Problem to work on> Your task is to copy the stretch of lines in the records below that begins with the line containing "theorem execRead_keeps_inv (h" and ends with the line containing "ha.inv fun _ => ha.rested", exactly as written, with nothing added.

:: Record excerpts ::

theorem executing_accept (h : Inv s) (hb : s.busy = false) (hf : s.fault = 0) : Executing (accept s) :=
  ⟨inv_accept h, rfl, hf, h.atRest hb hf⟩

/-- A WRITE on a full buffer sets the flag where the cursor is at the capacity (R32). -/
theorem inv_overflowed (h : Inv s) (hfull : s.txBufIdx = s.params.capacity) : Inv { s with txBufOverflow := true } :=
  { h with txOverflow := fun _ => hfull, atRest := h.atRest }

/-- A WRITE with room moves the cursor at most up to the capacity; the overflow flag is not set, for it is set only at the
capacity (R31, R32). -/
theorem inv_stagedByte {b : Byte} (h : Inv s) (hne : s.txBufIdx ≠ s.params.capacity)
    (hi : s.txBufIdx.toNat < s.params.capacity.toNat) :
    Inv { s with
      txBuf := s.txBuf.store s.txBufIdx.toNat b
      txBufIdx := s.txBufIdx + 1
      desc0 := { s.desc0 with length := s.desc0.length + 1 } } :=
  { h with
    txWf := Memory.store_wf _ b h.txWf
    txWithin := Memory.store_within b hi h.txWithin
    txIdx := by
      have hlt := s.params.capacity.isLt
      have hsum : (s.txBufIdx + 1#8).toNat = s.txBufIdx.toNat + 1 := BitVec.toNat_add_of_lt (by simp; omega)
      exact hsum.trans_le hi
    txOverflow := fun ho => absurd (h.txOverflow ho) hne
    atRest := h.atRest }

/-- A READ with at least two unread bytes leaves the cursor below the length (R35). -/
theorem inv_cursorNext (h : Inv s) (hne : s.rxBufIdx ≠ s.rxBufLen) (hlast : s.rxBufIdx.toNat + 1 ≠ s.rxBufLen.toNat) :
    Inv { s with rxBufIdx := s.rxBufIdx + 1 } := by
  have hne' : s.rxBufIdx.toNat ≠ s.rxBufLen.toNat := fun e => hne (BitVec.eq_of_toNat_eq e)
  have hidx := h.rxIdx
  have hsum : (s.rxBufIdx + 1#8).toNat = s.rxBufIdx.toNat + 1 := BitVec.toNat_add_of_lt (by simp; omega)
  have hlt : (s.rxBufIdx + 1#8).toNat < s.rxBufLen.toNat := by omega
  exact { h with
    rxIdx := Nat.le_of_lt hlt
    rxEmpty := fun e => absurd (congrArg BitVec.toNat e) (Nat.ne_of_lt hlt)
    atRest := h.atRest }

/-! ### Every command, then every step, keeps the invariant -/

theorem begin_keeps_inv (addr : DevAddr) (h : Executing s) :
    Inv (respond 0 false (emptyRx (emptyTx { s with selfAddress := addr }))) :=
  inv_complete _ (inv_emptyRx (inv_emptyTx { h.inv with atRest := h.inv.atRest })) fun _ => h.rested

theorem beginTx_keeps_inv (addr : DevAddr) (h : Executing s) :
    Inv (respond 0 false { s with desc0 := beginTxDesc addr s }) := by
  obtain ⟨hcount, -, hflag1⟩ := h.rested
  have hbound : Inv { s with desc0 := beginTxDesc addr s } :=
    { h.inv with space0 := nofun, offset0 := h.inv.txIdx, readRx0 := nofun, atRest := absurd_of_busy h.busy }
  exact inv_complete _ hbound fun _ => ⟨hcount, rfl, hflag1⟩

theorem execWrite_keeps_inv {b : Byte} (h : Inv s) (hb : s.busy = false) (hf : s.fault = 0)
    (e : execWrite b s = .next u) : Inv u := by
  have ha := executing_accept h hb hf
  obtain ⟨hfull, rfl⟩ | ⟨-, -, rfl⟩ | ⟨hne, -, hi, rfl⟩ := execWrite_cases hf e
  · exact inv_complete _ (inv_overflowed ha.inv hfull) fun _ => ha.rested
  · exact inv_raiseFault _ ha.inv hf
  · exact inv_complete _ (inv_stagedByte ha.inv hne hi) fun _ => ha.rested

theorem execEndTx_keeps_inv {sendStop : Bool} (h : Inv s) (hb : s.busy = false) (hf : s.fault = 0)
    (e : execEndTx sendStop s = .next u) : Inv u := by
  have ha := executing_accept h hb hf
  obtain rfl | ⟨v, hv, e⟩ := execEndTx_cases hf e
  · exact inv_complete _ (inv_emptyTx ha.inv) fun _ => ha.rested
  · have hi : Inv v := inv_dispatched ha.inv rfl hv
    obtain ⟨st, rfl⟩ | rfl | ⟨c, rfl⟩ := e
    · exact inv_complete _ (inv_emptyTx hi) fun _ => rested_emptyTx (rested_dispatched ha.rested hv)
    · exact hi
    · exact inv_raiseFault c hi (hv.fault_eq.trans hf)

/-- A request keeps the invariant if its staging does and its closing writes do and clear the READ flag. -/
theorem requestEnds_keeps_inv {a t : State} {count : State → Byte} {closing : State → State}
    (h : RequestEnds a count closing t) (ha : Inv a) (hb : a.busy = true) (hf : a.fault = 0)
    (hinv : ∀ v, Inv v → v.busy = true → Inv (closing v))
    (hrest : ∀ u len, DispatchFrame a u → Rested (closing { u with rxBufLen := len })) : Inv t := by
  obtain ⟨u, hu, e⟩ := h
  have hi : Inv u := inv_dispatched ha hb hu
  obtain ⟨hle, rfl⟩ | rfl | ⟨c, rfl⟩ := e
  · have hbu : u.busy = true := by rw [hu.eq]; exact hb
    exact inv_complete _ (hinv _ (inv_accumulate hi hle) hbu) fun _ => hrest u _ hu
  · exact hi
  · exact inv_raiseFault c hi (hu.fault_eq.trans hf)

theorem execReq_keeps_inv {addr : DevAddr} {num : Byte} (h : Inv s) (hb : s.busy = false) (hf : s.fault = 0)
    (e : execReq addr num s = .next u) : Inv u := by
  have ha := executing_accept h hb hf
  refine requestEnds_keeps_inv (execReq_cases hf e) (inv_stageReq addr num ha) rfl hf (fun _ => inv_closeReq) ?_
  intro v len hv
  obtain ⟨hcount, -, hflag1⟩ := ha.rested
  rw [hv.eq]
  exact ⟨hcount, rfl, hflag1⟩

theorem execReqReg_keeps_inv {addr : DevAddr} {reg num : Byte} (h : Inv s) (hb : s.busy = false) (hf : s.fault = 0)
    (e : execReqReg addr reg num s = .next u) : Inv u := by
  have ha := executing_accept h hb hf
  refine requestEnds_keeps_inv (execReqReg_cases hf e) (inv_stageReqReg addr reg num ha) rfl hf
    (fun _ => inv_closeReqReg) ?_
  intro v len hv
  rw [hv.eq]
  exact ⟨rfl, rfl, rfl⟩

theorem execRead_keeps_inv (h : Inv s) (hb : s.busy = false) (hf : s.fault = 0) (e : execRead s = .next u) : Inv u := by
  have ha := executing_accept h hb hf
  obtain ⟨-, rfl⟩ | ⟨hne, v, -, ⟨-, rfl⟩ | ⟨hlast, rfl⟩⟩ := execRead_cases hf e
  · exact inv_complete _ (inv_emptyRx ha.inv) fun _ => ha.rested
  · exact inv_complete _ (inv_emptyRx ha.inv) fun _ => ha.rested
  · exact inv_complete _ (inv_cursorNext ha.inv hne hlast) fun _ => ha.rested

/-- Every command that a ready sequencer runs keeps the invariant. -/
theorem exec_keeps_inv {i : Instr} (h : Inv s) (hb : s.busy = false) (e : exec i s = .next u) : Inv u := by
  by_cases hf : s.fault = 0
  · have ha := executing_accept h hb hf
    cases i with
    | begin addr => rw [execBegin_next hf e]; exact begin_keeps_inv addr ha
    | beginTx addr => rw [execBeginTx_next hf e]; exact beginTx_keeps_inv addr ha
    | write b => exact execWrite_keeps_inv h hb hf e
    | endTx sendStop => exact execEndTx_keeps_inv h hb hf e
    | req addr num => exact execReq_keeps_inv h hb hf e
    | reqReg addr reg num => exact execReqReg_keeps_inv h hb hf e
    | avail => rw [(execAvail_next hf e).2]; exact inv_complete _ ha.inv fun _ => ha.rested
    | read => exact execRead_keeps_inv h hb hf e
  · rw [exec_of_fault hf e]
    exact inv_complete _ (inv_accept h) fun h0 => absurd h0 hf

theorem inv_withHostInputs (h : Inv s) (rest : List HostInput) : Inv { s with hostInputs := rest } :=
  { h with atRest := h.atRest }

theorem step_keeps_inv (h : Inv s) (e : step s = .next u) : Inv u := by
  obtain rfl | ⟨rest, -, rfl⟩ | ⟨w, rest, -, hb, e⟩ := step_cases e
  · exact h
  · exact inv_resetWith h.paramsWf _ _ _ _
  · have hi := inv_withHostInputs h rest
    obtain ⟨-, rfl⟩ | ⟨i, -, e⟩ := runWord_cases e
    · exact inv_complete _ (inv_accept hi) (hi.atRest hb)
    · exact exec_keeps_inv hi hb e

end

/-! ### Which command writes which register and buffer -/

/-- What a command of row `o` may have changed when it takes `s` to `t` (R28, R30, R33, R36, R38, R72). The ports, `busy` and
`fault` are not spoken of. -/
structure WritesOnlyNamed (o : Opcode) (s t : State) : Prop where
  params : t.params = s.params
  hostInputs : t.hostInputs = s.hostInputs
  ramEpoch : t.ramEpoch = s.ramEpoch
  selfAddress : o ≠ .begin → t.selfAddress = s.selfAddress
  txBuf : o ≠ .write → t.txBuf = s.txBuf
  rxBuf : o ≠ .req → o ≠ .reqReg → t.rxBuf = s.rxBuf
  registerWrite : o ≠ .reqReg → t.regScalar = s.regScalar ∧ t.desc1 = s.desc1 ∧ t.descCount = s.descCount
  txCursor : o ≠ .begin → o ≠ .write → o ≠ .endTx →
    t.txBufIdx = s.txBufIdx ∧ t.txBufOverflow = s.txBufOverflow
  rxBufIdx : o ≠ .begin → o ≠ .read → t.rxBufIdx = s.rxBufIdx
  rxBufLen : o ≠ .begin → o ≠ .read → o ≠ .req → o ≠ .reqReg → t.rxBufLen = s.rxBufLen
  desc0_kept : o = .begin ∨ o = .avail ∨ o = .read → t.desc0 = s.desc0
  desc0_endTx : o = .endTx → t.desc0 = { s.desc0 with xferred := t.desc0.xferred }
  desc0_write : o = .write → t.desc0 = { s.desc0 with length := t.desc0.length }

section
variable {o : Opcode} {s t u : State}

/-- Taking a command is not spoken of. -/
theorem writesOnlyNamed_accept (o : Opcode) (s : State) : WritesOnlyNamed o s (accept s) := by
  constructor <;> simp

/-- Nor is completing it. -/
theorem writesOnlyNamed_complete (r : RespWord) (h : WritesOnlyNamed o s t) : WritesOnlyNamed o s (complete r t) :=
  { h with }

/-- Nor is raising a fault. -/
theorem writesOnlyNamed_raiseFault (c : Cause) (h : WritesOnlyNamed o s t) : WritesOnlyNamed o s (raiseFault c t) :=
  { h with }

/-- With one active descriptor, a WRITE one, no byte lies in an active READ view. -/
theorem noReadView_of_oneWrite (hc : s.descCount = .one) (hw : s.desc0.flags = .write) (i : Nat) : ¬inReadView s i := by
  rintro ⟨d, hd, hr, -⟩
  have hd0 : d = s.desc0 := by simpa [activeDescs, hc] using hd
  rw [hd0, hw] at hr
  cases hr

/-- What a dispatch adds to the changes before it is allowed to ENDTX, REQ and REQREG: `desc[0].xferred` to all three,
`desc[1].xferred` only with two descriptors active, and bytes of RX only in a READ view. -/
theorem writesOnlyNamed_dispatched (h : WritesOnlyNamed o s t) (hu : DispatchFrame t u)
    (ho : o = .endTx ∨ o = .req ∨ o = .reqReg) (hdesc1 : o = .reqReg ∨ t.descCount = .one)
    (hrx : o = .req ∨ o = .reqReg ∨ ∀ i, ¬inReadView t i) : WritesOnlyNamed o s u := by
  have hd1 : o ≠ .reqReg → u.desc1 = t.desc1 := fun hne => hu.desc1_of_one (hdesc1.resolve_left hne)
  have hd1eq : u.desc1 = { t.desc1 with xferred := u.desc1.xferred } := congrArg State.desc1 hu.eq
  have hr : o ≠ .req → o ≠ .reqReg → u.rxBuf = t.rxBuf := fun hq hqr =>
    hu.rxBuf_of_noReadView ((hrx.resolve_left hq).resolve_left hqr)
  rw [hu.eq]
  exact { h with
    rxBuf := fun hq hqr => (hr hq hqr).trans (h.rxBuf hq hqr)
    registerWrite := fun hne => by
      obtain ⟨hreg, hdesc, hcount⟩ := h.registerWrite hne
      exact ⟨hreg, (hd1eq.symm.trans (hd1 hne)).trans hdesc, hcount⟩
    desc0_kept := by rintro (rfl | rfl | rfl) <;> simp at ho
    desc0_endTx := fun he => congrArg (fun d : Descriptor => { d with xferred := u.desc0.xferred }) (h.desc0_endTx he)
    desc0_write := by rintro rfl; simp at ho }

theorem execEndTx_writesOnlyNamed {sendStop : Bool} (hc : s.descCount = .one) (hw : s.desc0.flags = .write)
    (hf : s.fault = 0) (e : execEndTx sendStop s = .next t) : WritesOnlyNamed .endTx s t := by
  have emptied {v : State} (h : WritesOnlyNamed .endTx s v) : WritesOnlyNamed .endTx s (emptyTx v) :=
    { h with txCursor := fun _ _ hne => absurd rfl hne }
  have ha := writesOnlyNamed_accept .endTx s
  obtain rfl | ⟨u, hu, e⟩ := execEndTx_cases hf e
  · exact writesOnlyNamed_complete _ (emptied ha)
  · have hd : WritesOnlyNamed .endTx s u :=
      writesOnlyNamed_dispatched ha hu (.inl rfl) (.inr hc) (.inr (.inr (noReadView_of_oneWrite hc hw)))
    obtain ⟨st, rfl⟩ | rfl | ⟨c, rfl⟩ := e
    · exact writesOnlyNamed_complete _ (emptied hd)
    · exact hd
    · exact writesOnlyNamed_raiseFault c hd

/-- A request writes only what it is named for if its staging and its closing writes do. -/
theorem requestEnds_writesOnlyNamed {a : State} {count : State → Byte} {closing : State → State}
    (h : RequestEnds a count closing t) (ha : WritesOnlyNamed o s a) (ho : o = .req ∨ o = .reqReg)
    (hdesc1 : o = .reqReg ∨ a.descCount = .one)
    (hclose : ∀ v len, WritesOnlyNamed o s v → WritesOnlyNamed o s (closing { v with rxBufLen := len })) :
    WritesOnlyNamed o s t := by
  obtain ⟨u, hu, e⟩ := h
  have hd : WritesOnlyNamed o s u :=
    writesOnlyNamed_dispatched ha hu (.inr ho) hdesc1 (ho.imp_right .inl)
  obtain ⟨-, rfl⟩ | rfl | ⟨c, rfl⟩ := e
  · exact writesOnlyNamed_complete _ (hclose u _ hd)
  · exact hd
  · exact writesOnlyNamed_raiseFault c hd

theorem execReq_writesOnlyNamed {addr : DevAddr} {num : Byte} (hc : s.descCount = .one) (hf : s.fault = 0)
    (e : execReq addr num s = .next t) : WritesOnlyNamed .req s t := by
  refine requestEnds_writesOnlyNamed (execReq_cases hf e) ?_ (.inl rfl) (.inr hc) fun v len h => ?_
  · constructor <;> simp
  · exact { h with
      rxBufLen := fun _ _ hne => absurd rfl hne
      desc0_kept := by simp
      desc0_endTx := nofun
      desc0_write := nofun }

theorem execReqReg_writesOnlyNamed {addr : DevAddr} {reg num : Byte} (hf : s.fault = 0)
    (e : execReqReg addr reg num s = .next t) : WritesOnlyNamed .reqReg s t := by
  refine requestEnds_writesOnlyNamed (execReqReg_cases hf e) ?_ (.inr rfl) (.inl rfl) fun v len h => ?_
  · constructor <;> simp
  · exact { h with
      registerWrite := fun hne => absurd rfl hne
      rxBufLen := fun _ _ _ hne => absurd rfl hne }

:::

Output of the exercise>
theorem execRead_keeps_inv (h : Inv s) (hb : s.busy = false) (hf : s.fault = 0) (e : execRead s = .next u) : Inv u := by
  have ha := executing_accept h hb hf
  obtain ⟨-, rfl⟩ | ⟨hne, v, -, ⟨-, rfl⟩ | ⟨hlast, rfl⟩⟩ := execRead_cases hf e
  · exact inv_complete _ (inv_emptyRx ha.inv) fun _ => ha.rested
  · exact inv_complete _ (inv_emptyRx ha.inv) fun _ => ha.rested
  · exact inv_complete _ (inv_cursorNext ha.inv hne hlast) fun _ => ha.rested

/-- Every command that a ready sequencer runs keeps the invariant. -/
theorem exec_keeps_inv {i : Instr} (h : Inv s) (hb : s.busy = false) (e : exec i s = .next u) : Inv u := by
  by_cases hf : s.fault = 0
  · have ha := executing_accept h hb hf
    cases i with
    | begin addr => rw [execBegin_next hf e]; exact begin_keeps_inv addr ha
    | beginTx addr => rw [execBeginTx_next hf e]; exact beginTx_keeps_inv addr ha
    | write b => exact execWrite_keeps_inv h hb hf e
    | endTx sendStop => exact execEndTx_keeps_inv h hb hf e
    | req addr num => exact execReq_keeps_inv h hb hf e
    | reqReg addr reg num => exact execReqReg_keeps_inv h hb hf e
    | avail => rw [(execAvail_next hf e).2]; exact inv_complete _ ha.inv fun _ => ha.rested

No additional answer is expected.